WORK REQUEST — Taking the entries below from the top, restate each line exactly and end with the line containing "theorem State.faulted_of_none (s".

++++ RECORD SET

-- ==== Sys2Proof/Laws/Exec.lean ====
section
/-! SUPPORT. What the shared operations every command begins and ends with can do: refusal, checks, fault entry (30_encoding.md
R78, 60_exceptions.md R223, R224), the fields of a word (30_encoding.md R70), and the register map (10_state.md R39). -/

namespace Sys2Proof.Machine

/-! ### Refusal, checks, fault entry -/

theorem State.faulted_of_none (s : State) (h : s.cause = .none) : s.faulted = false := by simp [State.faulted, h]

theorem State.faulted_of_ne (s : State) (h : s.cause ≠ .none) : s.faulted = true := by simp [State.faulted, h]

theorem State.unlessFaulted_of_none (s t : State) (h : s.cause = .none) : s.unlessFaulted t = t := by
  simp [State.unlessFaulted, s.faulted_of_none h]

theorem State.unlessFaulted_of_ne (s t : State) (h : s.cause ≠ .none) : s.unlessFaulted t = s := by
  simp [State.unlessFaulted, s.faulted_of_ne h]

theorem State.raise_of_none (s : State) (c : Cause) (h : s.cause = .none) : s.raise c = { s with cause := c } := if_pos h

theorem State.raise_of_ne (s : State) (c : Cause) (h : s.cause ≠ .none) : s.raise c = s := if_neg h

theorem State.requireField_true (s t : State) (ok : Bool) (h : ok = true) : s.requireField ok t = t := if_pos h

theorem State.requireField_false (s t : State) (ok : Bool) (h : ok = false) :
    s.requireField ok t = s.raise .illegalField := by simp [State.requireField, h]

theorem State.requireState_true (s t : State) (ok : Bool) (h : ok = true) : s.requireState ok t = t := if_pos h

theorem State.requireState_false (s t : State) (ok : Bool) (h : ok = false) :
    s.requireState ok t = s.raise .illegalState := by simp [State.requireState, h]

/-- A check passes, with what stands behind it, or raises its cause. -/
theorem State.requireField_cases (s t : State) (ok : Bool) :
    (ok = true ∧ s.requireField ok t = t) ∨ (ok = false ∧ s.requireField ok t = s.raise .illegalField) := by
  cases ok
  · exact .inr ⟨rfl, rfl⟩
  · exact .inl ⟨rfl, rfl⟩

/-- See `State.requireField_cases`. -/
theorem State.requireState_cases (s t : State) (ok : Bool) :
    (ok = true ∧ s.requireState ok t = t) ∨ (ok = false ∧ s.requireState ok t = s.raise .illegalState) := by
  cases ok
  · exact .inr ⟨rfl, rfl⟩
  · exact .inl ⟨rfl, rfl⟩

/-- `CXI` names a context exactly where it is below 19. -/
theorem contextIndex_of_lt (cxi : BitVec 5) (i : Fin 19) (h : cxi.toNat = i.val) : contextIndex cxi = some i := by
  have : cxi.toNat < 19 := by omega
  simp only [contextIndex, this, dif_pos, Option.some.injEq]
  exact Fin.ext h

theorem contextIndex_of_le (cxi : BitVec 5) (h : 19 ≤ cxi.toNat) : contextIndex cxi = none := dif_neg (by omega)

theorem contextIndex_eq_none (cxi : BitVec 5) (h : contextIndex cxi = none) : 19 ≤ cxi.toNat := by
  by_contra hlt
  rw [contextIndex_of_lt cxi ⟨cxi.toNat, by omega⟩ rfl] at h
  cases h

theorem contextIndex_eq_some (cxi : BitVec 5) (i : Fin 19) (h : contextIndex cxi = some i) : cxi.toNat = i.val := by
  by_cases hlt : cxi.toNat < 19
  · rw [contextIndex_of_lt cxi ⟨cxi.toNat, hlt⟩ rfl] at h
    cases h; rfl
  · rw [contextIndex_of_le cxi (by omega)] at h; cases h

/-! ### The fields of a word -/

theorem opcField_commandWord (opc : BitVec 8) (a : BitVec 24) (b : Word) : opcField (commandWord opc a b) = opc := by
  unfold opcField commandWord
  ext i hi
  simp only [BitVec.getElem_extractLsb', BitVec.getLsbD_append]
  have h1 : ¬ 56 + i < 32 := by omega
  have h2 : ¬ 56 + i - 32 < 24 := by omega
  simp only [h1, h2, if_false]
  rw [show 56 + i - 32 - 24 = i by omega, BitVec.getLsbD_eq_getElem hi]

theorem aField_commandWord (opc : BitVec 8) (a : BitVec 24) (b : Word) : aField (commandWord opc a b) = a := by
  unfold aField commandWord
  ext i hi
  simp only [BitVec.getElem_extractLsb', BitVec.getLsbD_append]
  have h1 : ¬ 32 + i < 32 := by omega
  have h2 : 32 + i - 32 < 24 := by omega
  simp only [h1, h2, if_false, if_true]
  rw [show 32 + i - 32 = i by omega, BitVec.getLsbD_eq_getElem hi]

theorem bField_commandWord (opc : BitVec 8) (a : BitVec 24) (b : Word) : bField (commandWord opc a b) = b := by
  unfold bField commandWord
  rw [BitVec.extractLsb'_append_eq_right]

/-- A word is made of its three fields. -/
theorem commandWord_fields (w : CommandWord) : commandWord (opcField w) (aField w) (bField w) = w := by
  unfold commandWord opcField aField bField
  ext i hi
  simp only [BitVec.getElem_append, BitVec.getElem_extractLsb']
  split
  · rw [Nat.zero_add, BitVec.getLsbD_eq_getElem hi]
  · split
    · rw [show 32 + (i - 32) = i by omega, BitVec.getLsbD_eq_getElem hi]
    · rw [show 56 + (i - 32 - 24) = i by omega, BitVec.getLsbD_eq_getElem hi]

theorem decode_commandWord (opc : BitVec 8) (a : BitVec 24) (b : Word) : decode (commandWord opc a b) = decodeFields opc a b := by
  rw [decode, opcField_commandWord, aField_commandWord, bField_commandWord]

/-! ### The register map -/

/-- The register map has a value exactly for the numbers the value check of `REGREAD` lets through. -/
theorem State.readRegister_eq_none_iff (s : State) (reg : BitVec 8) :
    s.readRegister reg = none ↔ registerDefined reg = false := by
  revert reg
  intro reg
  have key : ∀ n : Fin 256, s.readRegister (BitVec.ofFin n) = none ↔ registerDefined (BitVec.ofFin n) = false := by
    intro n
    fin_cases n <;> first
      | exact iff_of_true rfl rfl
      | exact iff_of_false (fun h => Option.some_ne_none _ h) (fun h => Bool.noConfusion h)
  exact key reg.toFin

end Sys2Proof.Machine
end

++++++++

RESPONSE TO THIS EXERCISE —
-- ==== Sys2Proof/Laws/Exec.lean ====
section
/-! SUPPORT. What the shared operations every command begins and ends with can do: refusal, checks, fault entry (30_encoding.md
R78, 60_exceptions.md R223, R224), the fields of a word (30_encoding.md R70), and the register map (10_state.md R39). -/

namespace Sys2Proof.Machine

/-! ### Refusal, checks, fault entry -/

theorem State.faulted_of_none (s : State) (h : s.cause = .none) : s.faulted = false := by simp [State.faulted, h]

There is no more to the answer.